**Task description:**
Use the entries below and reproduce exactly the lines from the one containing "probes := SMap.set 0 s.probes u" down to the one containing "let sg (m : Nat) : Nat := (s.part m).sig", both of them included.

[Collected data]

[Start of Attachment]

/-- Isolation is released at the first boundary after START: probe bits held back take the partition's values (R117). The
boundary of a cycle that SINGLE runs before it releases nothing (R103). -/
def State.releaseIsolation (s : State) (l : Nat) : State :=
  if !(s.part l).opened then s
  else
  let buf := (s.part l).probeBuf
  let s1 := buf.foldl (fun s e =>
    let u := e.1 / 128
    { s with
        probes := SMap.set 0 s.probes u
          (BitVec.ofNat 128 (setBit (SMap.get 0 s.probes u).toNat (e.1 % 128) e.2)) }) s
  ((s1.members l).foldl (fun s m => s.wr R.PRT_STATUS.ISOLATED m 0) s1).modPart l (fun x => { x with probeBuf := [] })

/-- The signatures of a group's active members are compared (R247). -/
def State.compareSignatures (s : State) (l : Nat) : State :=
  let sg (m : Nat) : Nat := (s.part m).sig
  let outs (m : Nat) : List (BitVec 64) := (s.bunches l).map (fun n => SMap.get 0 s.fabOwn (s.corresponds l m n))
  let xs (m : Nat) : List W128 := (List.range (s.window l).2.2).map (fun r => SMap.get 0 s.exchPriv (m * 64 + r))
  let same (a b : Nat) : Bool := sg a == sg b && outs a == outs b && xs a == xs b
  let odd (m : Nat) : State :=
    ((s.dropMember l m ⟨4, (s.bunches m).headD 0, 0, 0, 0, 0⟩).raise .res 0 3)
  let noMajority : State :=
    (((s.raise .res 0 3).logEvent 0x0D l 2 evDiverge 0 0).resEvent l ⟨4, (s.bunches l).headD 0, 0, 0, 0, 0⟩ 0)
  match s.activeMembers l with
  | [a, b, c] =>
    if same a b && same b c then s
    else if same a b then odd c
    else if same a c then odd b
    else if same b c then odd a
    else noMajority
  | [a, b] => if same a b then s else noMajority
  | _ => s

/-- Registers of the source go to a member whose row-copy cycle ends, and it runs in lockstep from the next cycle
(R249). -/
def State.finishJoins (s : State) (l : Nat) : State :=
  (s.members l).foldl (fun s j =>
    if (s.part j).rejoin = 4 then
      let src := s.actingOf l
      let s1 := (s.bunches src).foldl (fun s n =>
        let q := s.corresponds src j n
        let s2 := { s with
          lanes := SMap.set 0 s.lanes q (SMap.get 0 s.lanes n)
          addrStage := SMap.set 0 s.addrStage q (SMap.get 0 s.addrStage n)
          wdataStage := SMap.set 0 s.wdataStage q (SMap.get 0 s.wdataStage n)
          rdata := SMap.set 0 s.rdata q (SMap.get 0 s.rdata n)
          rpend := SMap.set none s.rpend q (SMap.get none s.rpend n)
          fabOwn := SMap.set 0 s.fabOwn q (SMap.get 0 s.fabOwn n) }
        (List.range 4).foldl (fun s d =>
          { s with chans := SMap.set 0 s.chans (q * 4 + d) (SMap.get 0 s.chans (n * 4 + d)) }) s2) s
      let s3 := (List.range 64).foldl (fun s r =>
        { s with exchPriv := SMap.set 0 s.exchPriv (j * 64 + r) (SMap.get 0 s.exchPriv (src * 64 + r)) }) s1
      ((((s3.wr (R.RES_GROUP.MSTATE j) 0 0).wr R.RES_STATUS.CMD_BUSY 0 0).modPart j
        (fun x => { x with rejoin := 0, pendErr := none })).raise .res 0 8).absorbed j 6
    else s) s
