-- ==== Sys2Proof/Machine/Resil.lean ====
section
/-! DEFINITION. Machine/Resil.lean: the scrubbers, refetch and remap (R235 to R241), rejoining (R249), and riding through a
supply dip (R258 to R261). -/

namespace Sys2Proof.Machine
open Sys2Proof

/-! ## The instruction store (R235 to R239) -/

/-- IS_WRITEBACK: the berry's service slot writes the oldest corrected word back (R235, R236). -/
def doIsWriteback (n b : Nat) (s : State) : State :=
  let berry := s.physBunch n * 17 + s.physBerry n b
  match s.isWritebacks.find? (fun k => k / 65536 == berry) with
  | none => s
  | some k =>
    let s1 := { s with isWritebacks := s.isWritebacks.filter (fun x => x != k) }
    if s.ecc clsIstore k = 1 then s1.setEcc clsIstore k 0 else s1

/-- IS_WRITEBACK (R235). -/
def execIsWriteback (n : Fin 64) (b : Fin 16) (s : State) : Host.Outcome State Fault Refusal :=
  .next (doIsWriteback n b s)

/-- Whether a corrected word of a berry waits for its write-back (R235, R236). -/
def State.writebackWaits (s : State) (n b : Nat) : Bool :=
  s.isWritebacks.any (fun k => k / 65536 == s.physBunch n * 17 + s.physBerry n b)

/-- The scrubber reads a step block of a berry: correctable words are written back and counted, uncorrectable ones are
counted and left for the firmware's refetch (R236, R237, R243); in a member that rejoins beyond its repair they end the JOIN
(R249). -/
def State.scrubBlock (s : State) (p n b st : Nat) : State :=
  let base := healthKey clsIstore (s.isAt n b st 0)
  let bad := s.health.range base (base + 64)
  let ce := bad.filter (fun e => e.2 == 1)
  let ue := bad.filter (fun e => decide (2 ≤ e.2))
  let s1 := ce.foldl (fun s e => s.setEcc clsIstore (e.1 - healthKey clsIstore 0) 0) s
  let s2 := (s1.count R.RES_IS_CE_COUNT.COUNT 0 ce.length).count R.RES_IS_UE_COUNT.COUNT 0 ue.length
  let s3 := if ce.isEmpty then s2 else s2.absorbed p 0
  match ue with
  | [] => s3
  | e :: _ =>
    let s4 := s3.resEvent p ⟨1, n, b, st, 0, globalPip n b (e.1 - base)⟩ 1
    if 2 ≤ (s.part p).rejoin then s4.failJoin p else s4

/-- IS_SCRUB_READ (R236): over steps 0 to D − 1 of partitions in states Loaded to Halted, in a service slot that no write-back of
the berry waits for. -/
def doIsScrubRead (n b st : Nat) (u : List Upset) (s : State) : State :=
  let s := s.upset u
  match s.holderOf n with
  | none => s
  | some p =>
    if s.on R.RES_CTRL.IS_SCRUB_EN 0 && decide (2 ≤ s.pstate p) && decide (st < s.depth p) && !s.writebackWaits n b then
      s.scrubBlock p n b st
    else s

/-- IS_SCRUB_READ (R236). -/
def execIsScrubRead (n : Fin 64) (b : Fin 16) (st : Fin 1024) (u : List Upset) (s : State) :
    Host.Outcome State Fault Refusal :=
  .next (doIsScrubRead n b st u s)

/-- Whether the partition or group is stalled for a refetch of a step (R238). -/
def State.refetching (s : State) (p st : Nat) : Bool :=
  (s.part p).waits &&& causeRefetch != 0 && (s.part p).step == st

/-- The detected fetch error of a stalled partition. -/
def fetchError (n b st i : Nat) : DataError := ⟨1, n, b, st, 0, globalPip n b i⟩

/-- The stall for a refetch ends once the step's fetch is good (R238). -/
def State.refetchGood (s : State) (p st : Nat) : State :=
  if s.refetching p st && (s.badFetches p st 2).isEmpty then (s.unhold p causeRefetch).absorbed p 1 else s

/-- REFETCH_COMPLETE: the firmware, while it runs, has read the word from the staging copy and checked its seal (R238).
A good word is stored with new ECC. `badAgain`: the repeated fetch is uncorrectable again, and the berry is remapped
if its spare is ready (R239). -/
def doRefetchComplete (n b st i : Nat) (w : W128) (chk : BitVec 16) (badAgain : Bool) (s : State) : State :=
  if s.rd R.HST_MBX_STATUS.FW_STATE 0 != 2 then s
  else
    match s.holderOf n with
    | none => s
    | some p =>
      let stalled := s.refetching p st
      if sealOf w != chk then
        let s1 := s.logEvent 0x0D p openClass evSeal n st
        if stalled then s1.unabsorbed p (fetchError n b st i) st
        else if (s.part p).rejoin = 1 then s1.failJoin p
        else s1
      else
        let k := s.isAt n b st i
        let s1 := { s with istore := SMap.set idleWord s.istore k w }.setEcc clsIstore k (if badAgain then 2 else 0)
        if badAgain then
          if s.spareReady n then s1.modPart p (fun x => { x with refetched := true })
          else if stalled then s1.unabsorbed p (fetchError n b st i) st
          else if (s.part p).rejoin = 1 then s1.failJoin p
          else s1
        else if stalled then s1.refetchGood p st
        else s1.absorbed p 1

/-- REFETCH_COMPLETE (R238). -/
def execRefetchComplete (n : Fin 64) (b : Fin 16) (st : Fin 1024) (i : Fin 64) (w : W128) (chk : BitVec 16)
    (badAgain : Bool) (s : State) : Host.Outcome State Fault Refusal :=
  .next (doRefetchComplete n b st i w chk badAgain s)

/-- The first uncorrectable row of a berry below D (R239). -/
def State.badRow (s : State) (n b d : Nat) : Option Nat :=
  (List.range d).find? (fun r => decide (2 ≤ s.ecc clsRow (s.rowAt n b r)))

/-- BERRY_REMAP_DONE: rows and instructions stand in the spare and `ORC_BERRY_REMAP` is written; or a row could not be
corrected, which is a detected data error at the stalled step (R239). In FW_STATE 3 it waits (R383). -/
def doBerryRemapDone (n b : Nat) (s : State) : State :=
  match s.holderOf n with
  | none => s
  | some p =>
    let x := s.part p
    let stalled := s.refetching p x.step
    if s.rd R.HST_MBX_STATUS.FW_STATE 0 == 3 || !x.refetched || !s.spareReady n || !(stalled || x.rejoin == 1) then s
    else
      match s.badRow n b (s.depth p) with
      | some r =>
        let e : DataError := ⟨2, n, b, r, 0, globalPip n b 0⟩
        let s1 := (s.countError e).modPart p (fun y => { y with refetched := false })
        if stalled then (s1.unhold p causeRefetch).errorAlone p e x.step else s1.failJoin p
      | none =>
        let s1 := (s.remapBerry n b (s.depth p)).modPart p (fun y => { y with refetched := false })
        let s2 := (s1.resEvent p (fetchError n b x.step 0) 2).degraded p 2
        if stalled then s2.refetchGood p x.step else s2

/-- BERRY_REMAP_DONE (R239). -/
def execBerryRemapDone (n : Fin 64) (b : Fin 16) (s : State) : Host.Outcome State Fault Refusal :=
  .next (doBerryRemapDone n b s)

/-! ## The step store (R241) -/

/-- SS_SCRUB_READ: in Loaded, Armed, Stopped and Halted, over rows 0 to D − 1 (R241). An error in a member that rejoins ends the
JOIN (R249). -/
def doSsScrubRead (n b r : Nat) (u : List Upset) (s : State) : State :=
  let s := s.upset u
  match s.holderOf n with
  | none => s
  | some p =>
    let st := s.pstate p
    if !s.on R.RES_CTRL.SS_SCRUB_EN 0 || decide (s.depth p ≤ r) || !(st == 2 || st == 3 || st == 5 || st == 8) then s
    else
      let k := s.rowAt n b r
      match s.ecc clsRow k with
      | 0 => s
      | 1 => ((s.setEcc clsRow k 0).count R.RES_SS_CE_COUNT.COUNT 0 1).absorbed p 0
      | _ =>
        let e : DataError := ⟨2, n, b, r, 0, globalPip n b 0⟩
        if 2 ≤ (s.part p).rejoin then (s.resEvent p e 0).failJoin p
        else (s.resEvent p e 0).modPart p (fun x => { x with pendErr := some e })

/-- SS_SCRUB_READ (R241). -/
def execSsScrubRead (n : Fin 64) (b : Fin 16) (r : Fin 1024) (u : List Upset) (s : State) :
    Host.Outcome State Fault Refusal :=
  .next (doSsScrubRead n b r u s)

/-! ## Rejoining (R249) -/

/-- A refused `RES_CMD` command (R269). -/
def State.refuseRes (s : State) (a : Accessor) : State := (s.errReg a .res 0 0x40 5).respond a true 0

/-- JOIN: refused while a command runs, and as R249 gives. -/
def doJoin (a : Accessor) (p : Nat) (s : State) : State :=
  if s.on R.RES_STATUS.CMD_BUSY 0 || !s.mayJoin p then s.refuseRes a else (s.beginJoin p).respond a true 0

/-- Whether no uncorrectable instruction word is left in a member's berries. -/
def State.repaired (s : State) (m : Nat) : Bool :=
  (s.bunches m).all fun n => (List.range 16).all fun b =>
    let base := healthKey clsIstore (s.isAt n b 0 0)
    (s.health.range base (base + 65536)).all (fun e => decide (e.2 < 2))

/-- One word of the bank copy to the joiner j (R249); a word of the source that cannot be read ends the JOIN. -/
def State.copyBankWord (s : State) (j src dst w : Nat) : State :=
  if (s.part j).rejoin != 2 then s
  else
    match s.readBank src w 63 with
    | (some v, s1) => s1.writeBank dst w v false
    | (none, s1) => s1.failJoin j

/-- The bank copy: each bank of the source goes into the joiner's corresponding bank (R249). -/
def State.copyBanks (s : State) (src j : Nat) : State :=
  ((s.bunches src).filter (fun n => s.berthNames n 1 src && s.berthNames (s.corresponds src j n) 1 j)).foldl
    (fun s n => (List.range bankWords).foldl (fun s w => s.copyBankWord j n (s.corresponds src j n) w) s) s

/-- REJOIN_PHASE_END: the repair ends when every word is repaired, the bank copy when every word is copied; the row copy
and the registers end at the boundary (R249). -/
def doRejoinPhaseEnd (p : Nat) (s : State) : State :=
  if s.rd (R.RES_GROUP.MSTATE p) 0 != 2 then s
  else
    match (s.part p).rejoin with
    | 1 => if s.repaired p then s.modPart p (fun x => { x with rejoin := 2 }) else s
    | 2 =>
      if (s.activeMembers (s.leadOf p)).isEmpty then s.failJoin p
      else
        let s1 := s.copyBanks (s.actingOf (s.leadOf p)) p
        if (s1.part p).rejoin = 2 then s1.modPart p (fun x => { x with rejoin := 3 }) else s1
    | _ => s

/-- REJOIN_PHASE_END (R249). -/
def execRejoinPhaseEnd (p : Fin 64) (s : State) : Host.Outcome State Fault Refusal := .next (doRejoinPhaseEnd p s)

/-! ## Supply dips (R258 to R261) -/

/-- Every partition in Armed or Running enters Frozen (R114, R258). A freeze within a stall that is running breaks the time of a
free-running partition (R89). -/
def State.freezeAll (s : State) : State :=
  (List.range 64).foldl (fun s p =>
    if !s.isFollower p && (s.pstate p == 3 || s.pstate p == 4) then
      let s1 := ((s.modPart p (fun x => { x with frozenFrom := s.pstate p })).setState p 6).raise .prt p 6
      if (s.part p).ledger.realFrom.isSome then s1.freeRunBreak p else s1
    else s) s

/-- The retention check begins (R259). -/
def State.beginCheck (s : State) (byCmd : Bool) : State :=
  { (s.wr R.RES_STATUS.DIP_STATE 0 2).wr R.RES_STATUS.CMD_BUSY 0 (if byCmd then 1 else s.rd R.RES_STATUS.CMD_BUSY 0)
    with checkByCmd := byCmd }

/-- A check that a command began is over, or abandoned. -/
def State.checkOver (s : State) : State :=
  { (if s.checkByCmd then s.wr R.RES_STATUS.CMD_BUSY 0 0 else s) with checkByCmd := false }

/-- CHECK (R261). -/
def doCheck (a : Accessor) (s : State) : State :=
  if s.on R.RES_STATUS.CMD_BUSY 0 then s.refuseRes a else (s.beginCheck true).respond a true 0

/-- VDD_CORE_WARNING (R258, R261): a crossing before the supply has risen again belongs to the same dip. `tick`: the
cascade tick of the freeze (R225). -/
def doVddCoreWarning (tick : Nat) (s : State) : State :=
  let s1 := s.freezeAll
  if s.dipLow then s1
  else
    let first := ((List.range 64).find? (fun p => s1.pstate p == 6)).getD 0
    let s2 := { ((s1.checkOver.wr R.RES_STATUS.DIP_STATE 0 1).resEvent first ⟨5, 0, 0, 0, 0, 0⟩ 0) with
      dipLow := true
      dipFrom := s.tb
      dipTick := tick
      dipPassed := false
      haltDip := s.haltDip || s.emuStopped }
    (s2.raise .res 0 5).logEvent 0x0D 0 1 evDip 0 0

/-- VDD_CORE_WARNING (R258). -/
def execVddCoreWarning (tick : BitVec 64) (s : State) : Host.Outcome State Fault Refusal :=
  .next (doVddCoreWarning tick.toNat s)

[End of Attachment]

**Answer box:**
        probes := SMap.set 0 s.probes u
          (BitVec.ofNat 128 (setBit (SMap.get 0 s.probes u).toNat (e.1 % 128) e.2)) }) s
  ((s1.members l).foldl (fun s m => s.wr R.PRT_STATUS.ISOLATED m 0) s1).modPart l (fun x => { x with probeBuf := [] })

/-- The signatures of a group's active members are compared (R247). -/
def State.compareSignatures (s : State) (l : Nat) : State :=
  let sg (m : Nat) : Nat := (s.part m).sig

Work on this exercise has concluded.